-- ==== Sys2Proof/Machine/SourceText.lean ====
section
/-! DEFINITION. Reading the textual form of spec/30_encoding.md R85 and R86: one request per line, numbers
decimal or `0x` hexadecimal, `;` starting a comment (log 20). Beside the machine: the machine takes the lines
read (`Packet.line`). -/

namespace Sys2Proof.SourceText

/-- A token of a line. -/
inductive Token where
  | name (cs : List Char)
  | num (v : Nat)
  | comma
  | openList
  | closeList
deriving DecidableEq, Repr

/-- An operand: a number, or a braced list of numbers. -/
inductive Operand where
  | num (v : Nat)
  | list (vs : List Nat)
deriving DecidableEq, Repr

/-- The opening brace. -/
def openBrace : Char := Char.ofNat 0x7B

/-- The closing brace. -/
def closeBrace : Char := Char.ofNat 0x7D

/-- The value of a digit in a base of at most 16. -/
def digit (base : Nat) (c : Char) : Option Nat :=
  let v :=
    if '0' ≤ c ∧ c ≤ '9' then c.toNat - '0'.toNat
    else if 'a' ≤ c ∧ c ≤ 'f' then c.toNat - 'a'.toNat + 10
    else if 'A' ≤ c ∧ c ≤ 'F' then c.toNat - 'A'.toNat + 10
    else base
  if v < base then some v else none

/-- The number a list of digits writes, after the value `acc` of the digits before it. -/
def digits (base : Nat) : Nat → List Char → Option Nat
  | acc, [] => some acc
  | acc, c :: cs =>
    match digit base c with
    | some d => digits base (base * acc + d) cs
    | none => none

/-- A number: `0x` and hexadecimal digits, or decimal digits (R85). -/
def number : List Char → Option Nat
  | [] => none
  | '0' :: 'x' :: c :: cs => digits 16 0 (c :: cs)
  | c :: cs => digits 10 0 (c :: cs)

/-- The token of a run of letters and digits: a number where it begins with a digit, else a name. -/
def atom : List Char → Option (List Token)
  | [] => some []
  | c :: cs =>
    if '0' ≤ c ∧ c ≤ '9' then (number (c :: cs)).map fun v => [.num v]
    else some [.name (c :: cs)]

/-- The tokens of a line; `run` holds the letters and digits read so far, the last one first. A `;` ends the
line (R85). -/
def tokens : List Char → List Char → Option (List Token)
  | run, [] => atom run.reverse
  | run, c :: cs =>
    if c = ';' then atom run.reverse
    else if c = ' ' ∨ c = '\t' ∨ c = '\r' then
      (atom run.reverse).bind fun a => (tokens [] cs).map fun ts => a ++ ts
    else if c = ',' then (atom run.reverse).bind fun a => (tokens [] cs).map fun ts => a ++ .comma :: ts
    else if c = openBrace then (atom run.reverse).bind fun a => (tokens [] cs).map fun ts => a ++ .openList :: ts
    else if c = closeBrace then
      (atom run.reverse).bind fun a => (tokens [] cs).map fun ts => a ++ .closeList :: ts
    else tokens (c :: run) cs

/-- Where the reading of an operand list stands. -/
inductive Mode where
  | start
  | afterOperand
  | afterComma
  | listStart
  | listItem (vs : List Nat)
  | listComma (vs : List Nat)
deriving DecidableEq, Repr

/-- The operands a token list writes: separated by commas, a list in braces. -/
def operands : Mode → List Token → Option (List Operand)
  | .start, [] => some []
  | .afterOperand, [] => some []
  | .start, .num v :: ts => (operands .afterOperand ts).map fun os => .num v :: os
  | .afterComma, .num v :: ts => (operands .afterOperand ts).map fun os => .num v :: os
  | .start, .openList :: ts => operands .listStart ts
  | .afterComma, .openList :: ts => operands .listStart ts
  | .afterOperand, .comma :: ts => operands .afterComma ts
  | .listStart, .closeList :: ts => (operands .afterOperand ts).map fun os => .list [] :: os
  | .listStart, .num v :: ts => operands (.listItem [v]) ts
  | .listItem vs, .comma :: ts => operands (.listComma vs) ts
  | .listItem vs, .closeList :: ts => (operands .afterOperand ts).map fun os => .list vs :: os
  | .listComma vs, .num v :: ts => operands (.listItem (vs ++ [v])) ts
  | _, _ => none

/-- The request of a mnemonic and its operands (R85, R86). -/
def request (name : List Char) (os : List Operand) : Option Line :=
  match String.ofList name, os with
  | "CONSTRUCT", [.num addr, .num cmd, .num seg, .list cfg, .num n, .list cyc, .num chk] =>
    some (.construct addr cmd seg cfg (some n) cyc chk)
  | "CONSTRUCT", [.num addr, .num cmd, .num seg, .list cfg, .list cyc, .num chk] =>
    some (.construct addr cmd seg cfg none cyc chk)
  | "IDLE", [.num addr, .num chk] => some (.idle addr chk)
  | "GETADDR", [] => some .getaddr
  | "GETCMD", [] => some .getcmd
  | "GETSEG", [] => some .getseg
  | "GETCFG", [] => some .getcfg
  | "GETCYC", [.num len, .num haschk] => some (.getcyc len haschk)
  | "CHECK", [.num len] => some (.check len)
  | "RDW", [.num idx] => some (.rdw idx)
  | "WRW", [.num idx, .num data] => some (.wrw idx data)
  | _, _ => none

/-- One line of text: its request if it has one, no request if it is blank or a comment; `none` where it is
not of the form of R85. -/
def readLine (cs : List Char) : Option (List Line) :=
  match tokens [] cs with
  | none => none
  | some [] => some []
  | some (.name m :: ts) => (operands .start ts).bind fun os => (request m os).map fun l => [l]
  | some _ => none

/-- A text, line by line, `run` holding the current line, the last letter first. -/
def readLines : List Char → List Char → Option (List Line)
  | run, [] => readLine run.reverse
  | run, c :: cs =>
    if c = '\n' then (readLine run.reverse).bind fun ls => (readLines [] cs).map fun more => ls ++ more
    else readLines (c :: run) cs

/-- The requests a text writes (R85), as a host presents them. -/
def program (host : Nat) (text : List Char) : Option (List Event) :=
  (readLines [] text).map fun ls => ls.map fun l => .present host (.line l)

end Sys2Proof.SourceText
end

******

* **Requirement**
Transcribe each record exactly as it is written above.

* **Task response**
-- ==== Sys2Proof/Machine/SourceText.lean ====
section
/-! DEFINITION. Reading the textual form of spec/30_encoding.md R85 and R86: one request per line, numbers
decimal or `0x` hexadecimal, `;` starting a comment (log 20). Beside the machine: the machine takes the lines
read (`Packet.line`). -/

namespace Sys2Proof.SourceText

/-- A token of a line. -/
inductive Token where
  | name (cs : List Char)
  | num (v : Nat)
  | comma
  | openList
  | closeList
deriving DecidableEq, Repr

/-- An operand: a number, or a braced list of numbers. -/
inductive Operand where
  | num (v : Nat)
  | list (vs : List Nat)
deriving DecidableEq, Repr

/-- The opening brace. -/
def openBrace : Char := Char.ofNat 0x7B

/-- The closing brace. -/
def closeBrace : Char := Char.ofNat 0x7D

/-- The value of a digit in a base of at most 16. -/
def digit (base : Nat) (c : Char) : Option Nat :=
  let v :=
    if '0' ≤ c ∧ c ≤ '9' then c.toNat - '0'.toNat
    else if 'a' ≤ c ∧ c ≤ 'f' then c.toNat - 'a'.toNat + 10
    else if 'A' ≤ c ∧ c ≤ 'F' then c.toNat - 'A'.toNat + 10
    else base
  if v < base then some v else none

/-- The number a list of digits writes, after the value `acc` of the digits before it. -/
def digits (base : Nat) : Nat → List Char → Option Nat
  | acc, [] => some acc
  | acc, c :: cs =>
    match digit base c with
    | some d => digits base (base * acc + d) cs
    | none => none

/-- A number: `0x` and hexadecimal digits, or decimal digits (R85). -/
def number : List Char → Option Nat
  | [] => none
  | '0' :: 'x' :: c :: cs => digits 16 0 (c :: cs)
  | c :: cs => digits 10 0 (c :: cs)

/-- The token of a run of letters and digits: a number where it begins with a digit, else a name. -/
def atom : List Char → Option (List Token)
  | [] => some []
  | c :: cs =>
    if '0' ≤ c ∧ c ≤ '9' then (number (c :: cs)).map fun v => [.num v]
    else some [.name (c :: cs)]

/-- The tokens of a line; `run` holds the letters and digits read so far, the last one first. A `;` ends the
line (R85). -/
def tokens : List Char → List Char → Option (List Token)
  | run, [] => atom run.reverse
  | run, c :: cs =>
    if c = ';' then atom run.reverse
    else if c = ' ' ∨ c = '\t' ∨ c = '\r' then
      (atom run.reverse).bind fun a => (tokens [] cs).map fun ts => a ++ ts
    else if c = ',' then (atom run.reverse).bind fun a => (tokens [] cs).map fun ts => a ++ .comma :: ts
    else if c = openBrace then (atom run.reverse).bind fun a => (tokens [] cs).map fun ts => a ++ .openList :: ts
    else if c = closeBrace then
      (atom run.reverse).bind fun a => (tokens [] cs).map fun ts => a ++ .closeList :: ts
    else tokens (c :: run) cs

/-- Where the reading of an operand list stands. -/
inductive Mode where
  | start
  | afterOperand
  | afterComma
  | listStart
  | listItem (vs : List Nat)
  | listComma (vs : List Nat)
deriving DecidableEq, Repr

/-- The operands a token list writes: separated by commas, a list in braces. -/
def operands : Mode → List Token → Option (List Operand)
  | .start, [] => some []
  | .afterOperand, [] => some []
  | .start, .num v :: ts => (operands .afterOperand ts).map fun os => .num v :: os
  | .afterComma, .num v :: ts => (operands .afterOperand ts).map fun os => .num v :: os
  | .start, .openList :: ts => operands .listStart ts
  | .afterComma, .openList :: ts => operands .listStart ts
  | .afterOperand, .comma :: ts => operands .afterComma ts
  | .listStart, .closeList :: ts => (operands .afterOperand ts).map fun os => .list [] :: os
  | .listStart, .num v :: ts => operands (.listItem [v]) ts
  | .listItem vs, .comma :: ts => operands (.listComma vs) ts
  | .listItem vs, .closeList :: ts => (operands .afterOperand ts).map fun os => .list vs :: os
  | .listComma vs, .num v :: ts => operands (.listItem (vs ++ [v])) ts
  | _, _ => none

/-- The request of a mnemonic and its operands (R85, R86). -/
def request (name : List Char) (os : List Operand) : Option Line :=
  match String.ofList name, os with
  | "CONSTRUCT", [.num addr, .num cmd, .num seg, .list cfg, .num n, .list cyc, .num chk] =>
    some (.construct addr cmd seg cfg (some n) cyc chk)
  | "CONSTRUCT", [.num addr, .num cmd, .num seg, .list cfg, .list cyc, .num chk] =>
    some (.construct addr cmd seg cfg none cyc chk)
  | "IDLE", [.num addr, .num chk] => some (.idle addr chk)
  | "GETADDR", [] => some .getaddr
  | "GETCMD", [] => some .getcmd
  | "GETSEG", [] => some .getseg
  | "GETCFG", [] => some .getcfg
  | "GETCYC", [.num len, .num haschk] => some (.getcyc len haschk)
  | "CHECK", [.num len] => some (.check len)
  | "RDW", [.num idx] => some (.rdw idx)
  | "WRW", [.num idx, .num data] => some (.wrw idx data)
  | _, _ => none

/-- One line of text: its request if it has one, no request if it is blank or a comment; `none` where it is
not of the form of R85. -/
def readLine (cs : List Char) : Option (List Line) :=
  match tokens [] cs with
  | none => none
  | some [] => some []
  | some (.name m :: ts) => (operands .start ts).bind fun os => (request m os).map fun l => [l]
  | some _ => none

/-- A text, line by line, `run` holding the current line, the last letter first. -/
def readLines : List Char → List Char → Option (List Line)
  | run, [] => readLine run.reverse
  | run, c :: cs =>
    if c = '\n' then (readLine run.reverse).bind fun ls => (readLines [] cs).map fun more => ls ++ more
    else readLines (c :: run) cs

/-- The requests a text writes (R85), as a host presents them. -/
def program (host : Nat) (text : List Char) : Option (List Event) :=
  (readLines [] text).map fun ls => ls.map fun l => .present host (.line l)

end Sys2Proof.SourceText
end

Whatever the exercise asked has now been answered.